Когда наступал девятый день девятого месяца по лунному календарю — один из осенних праздников (Чунъян), — все устремлялись на склоны гор и устраивали пикник среди мелких диких желтых хризантем и кустарников кизила, пили вино, настоянное на лепестках хризантем, и вспоминали далеких друзей и родных. Даже в одиночестве поэт представляет себя в центре веселой компании друзей, подпуская, правда, толику грустной иронии.
Ну, что за дивный облачный денек! Чисты ручьи в сияющих горах, В кувшине зелье — что зари глоток[339], Настоянный на желтых лепестках. На камнях, соснах — седина веков, Поднялся ветер, загудел струной, Взгляну в фиал — и на душе легко, И усмехаюсь над самим собой. Сбил ветер шляпу. Я хмелен совсем. Мир — пуст. Так песней помяну друзей. 753 г.

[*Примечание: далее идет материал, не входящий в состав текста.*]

-- ==== Sys2Proof/Tests/Slice0.lean ====
section
/-! SUPPORT. The model's own tests. Expected results come from the encoding tables of 30_encoding.md and the vectors of
95_test_vectors.md, whose section is named; the witnesses show, for each statement, a state and operands that meet its
hypotheses. -/

namespace Sys2Proof.Tests

open Sys2Proof.Machine

/-! ### Helpers -/

/-- The reset state with words from address 0 upward. -/
def program (ws : List Word) : State := State.reset.setMem (Memory.ofWords 0 ws)

/-- The next state, if there is one. -/
def nextState : Result → Option State
  | .next t => some t
  | .fault _ => none
  | .refused _ => none

/-- One step, and what `f` sees of the next state. -/
def after {α : Type} (s : State) (f : State → α) : Option α := (nextState (step s)).map f

/-- `STATUS` of a fault. -/
def faulted (code : BitVec 4) (info : BitVec 32) : Status := { state := .fault, cause := code, info := info }

/-- A Console that supplies these lines. -/
def supplying (s : State) (ls : List (List Nat)) : State :=
  s.setConsole { s.console with answers := ls.map LineAnswer.line }

/-- A Console whose next write fails. -/
def failing (s : State) : State := s.setConsole { s.console with writesLeft := some 0 }

/-- A Console of which so many writes succeed. -/
def writing (n : Nat) (s : State) : State := s.setConsole { s.console with writesLeft := some n }

/-- A check of the next state that holds gives the next state it holds of. -/
theorem exists_next {r : Result} {p : State → Bool} (h : (nextState r).any p = true) : ∃ t, r = .next t ∧ p t = true := by
  cases r with
  | next t => exact ⟨t, rfl, h⟩
  | fault f => cases h
  | refused f => cases h

/-! ### WellFormed refuses ill-formed terms -/

theorem test_wf_invalid_operand_must_be_invalid : Operand.wf (.invalid 32775) = false := by decide
theorem test_wf_invalid_operand_literal_word : Operand.wf (.invalid 5) = false := by decide
theorem test_wf_invalid_operand_accepts : Operand.wf (.invalid 32776) = true := by decide
theorem test_wf_one_source : Instr.wf (.push (.invalid 7)) = false := by decide
theorem test_wf_one_destination : Instr.wf (.inp (.invalid 32768)) = false := by decide
theorem test_wf_two_sources : Instr.wf (.jt (.invalid 0) (.literal 0)) = false ∧
    Instr.wf (.wmem (.literal 0) (.invalid 0)) = false := by decide
theorem test_wf_destination_and_source : Instr.wf (.set (.invalid 0) (.literal 0)) = false ∧
    Instr.wf (.rmem (.register .r0) (.invalid 0)) = false := by decide
theorem test_wf_three_operands : Instr.wf (.add (.invalid 0) (.literal 0) (.literal 0)) = false ∧
    Instr.wf (.or (.register .r0) (.invalid 0) (.literal 0)) = false ∧
    Instr.wf (.eq (.register .r0) (.literal 0) (.invalid 0)) = false := by decide

/-! ### Decoding: words written out from R50, R52, R54. `0b1000000000000000` is register 0, `...111` register 7 -/

theorem test_decode_halt : decode [0b0000000000000000] = .ok (.halt, []) := by decide
theorem test_decode_set : decode [0b0000000000000001, 0b1000000000000101, 0b0000000001000001] = .ok ((.set (.register .r5) (.literal 65)), []) := by decide
theorem test_decode_push : decode [0b0000000000000010, 0b0000000001000001] = .ok ((.push (.literal 65)), []) := by decide
theorem test_decode_pop : decode [0b0000000000000011, 0b1000000000000101] = .ok ((.pop (.register .r5)), []) := by decide
theorem test_decode_eq : decode [0b0000000000000100, 0b1000000000000101, 0b1000000000000010, 0b0000000001000001] = .ok ((.eq (.register .r5) (.register .r2) (.literal 65)), []) := by decide
theorem test_decode_gt : decode [0b0000000000000101, 0b1000000000000101, 0b0000000001000001, 0b1000000000000011] = .ok ((.gt (.register .r5) (.literal 65) (.register .r3)), []) := by decide
theorem test_decode_jmp : decode [0b0000000000000110, 0b0000000001000001] = .ok ((.jmp (.literal 65)), []) := by decide
theorem test_decode_jt : decode [0b0000000000000111, 0b1000000000000001, 0b0000000001000001] = .ok ((.jt (.register .r1) (.literal 65)), []) := by decide
theorem test_decode_jf : decode [0b0000000000001000, 0b0000000001000001, 0b1000000000000010] = .ok ((.jf (.literal 65) (.register .r2)), []) := by decide
theorem test_decode_add : decode [0b0000000000001001, 0b1000000000000101, 0b0000000001000001, 0b1000000000000011] = .ok ((.add (.register .r5) (.literal 65) (.register .r3)), []) := by decide
theorem test_decode_mult : decode [0b0000000000001010, 0b1000000000000101, 0b1000000000000010, 0b0000000001000001] = .ok ((.mult (.register .r5) (.register .r2) (.literal 65)), []) := by decide
theorem test_decode_mod : decode [0b0000000000001011, 0b1000000000000101, 0b0000000001000001, 0b1000000000000011] = .ok ((.mod (.register .r5) (.literal 65) (.register .r3)), []) := by decide
theorem test_decode_and : decode [0b0000000000001100, 0b1000000000000101, 0b1000000000000010, 0b0000000001000001] = .ok ((.and (.register .r5) (.register .r2) (.literal 65)), []) := by decide
theorem test_decode_or : decode [0b0000000000001101, 0b1000000000000101, 0b0000000001000001, 0b1000000000000011] = .ok ((.or (.register .r5) (.literal 65) (.register .r3)), []) := by decide
theorem test_decode_not : decode [0b0000000000001110, 0b1000000000000101, 0b1000000000000010] = .ok ((.not (.register .r5) (.register .r2)), []) := by decide
theorem test_decode_rmem : decode [0b0000000000001111, 0b1000000000000101, 0b0000000001000001] = .ok ((.rmem (.register .r5) (.literal 65)), []) := by decide
theorem test_decode_wmem : decode [0b0000000000010000, 0b0000000001000001, 0b1000000000000010] = .ok ((.wmem (.literal 65) (.register .r2)), []) := by decide
theorem test_decode_call : decode [0b0000000000010001, 0b1000000000000001] = .ok ((.call (.register .r1)), []) := by decide
theorem test_decode_ret : decode [0b0000000000010010] = .ok (.ret, []) := by decide
theorem test_decode_out : decode [0b0000000000010011, 0b1000000000000001] = .ok ((.out (.register .r1)), []) := by decide
theorem test_decode_inp : decode [0b0000000000010100, 0b1000000000000101] = .ok ((.inp (.register .r5)), []) := by decide
theorem test_decode_noop : decode [0b0000000000010101] = .ok (.noop, []) := by decide
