-- ==== Sys2Proof/Machine/Operands.lean ====
section
/-! DEFINITION. The operand forms (spec/30_encoding.md R99 to R101): the digits a display address selects, the byte of a control
word a control-store address selects, the bank addresses (R171), and the two readings of the data lines (R69, R70). -/

namespace Sys2Proof.Machine

/-- `d_oct = (V >> (3*S)) and 7`, 0..7 (R99). -/
def octDigit (slot : BitVec 2) (v : BitVec 12) : Fin 16 :=
  ⟨(v >>> (3 * slot.toNat)).toNat % 8, by omega⟩

/-- `mag = if neg then -s else s`, 0..2048 (R99, R134). -/
def magnitude (v : BitVec 12) : Nat :=
  if negFlag v then (-signedValue v).toNat else (signedValue v).toNat

/-- `d_dec = (mag div 10^S) mod 10`, 0..9 (R99). -/
def decDigit (slot mag : Nat) : Fin 16 := ⟨mag / 10 ^ slot % 10, by omega⟩

/-- The segment pattern of a digit (R130). -/
def segAt (c : Config) (d : Fin 16) : Byte := c.seg[d]

/-- `BLANK`, all bits set (R130). -/
def blank : Byte := 0xFF#8

/-- Bank `b` of a control word: `(w >> (8*b)) and 0xFF` (R71, R100). -/
def bankByte (w : CtlWord) (b : Nat) : Byte := (w >>> (8 * b)).setWidth 8

/-- The address of bank `b` of the word for `(op, cyc)`: `(b << 9) or (cyc << 6) or op` (R171). -/
def csAddr (b : BitVec 2) (cyc : BitVec 3) (op : BitVec 6) : Addr := 0#5 ++ b ++ cyc ++ op

/-- The address of a display value in digit slot `slot`: `{0b0, mode, slot, v}` (R90). -/
def dispAddr (decimal : Bool) (slot : BitVec 2) (v : BitVec 12) : Addr := 0#1 ++ BitVec.ofBool decimal ++ slot ++ v

/-- Data line `i` of a byte on the lines: bit `i`, on write and on read (R69, R70, R94). -/
def dataLine (b : Byte) (i : Fin 8) : Bool := b.getLsbD i.val

end Sys2Proof.Machine
end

В день Девятый я пил на Драконьей горе
Я в праздник пил на Голове Дракона, Хрисанфы над изгнанником[341] смеялись, Сбил ветер шляпу[342] и погнал по склону, А я плясал, ловя луны сиянье. 763 г.
А вот что было на десятый день девятой луны
На склон горы я поднялся вчера И вновь туда иду с вином в кувшине. Хрисанфы грустны с самого утра — Вчера топтали их, потопчут ныне. 763 г.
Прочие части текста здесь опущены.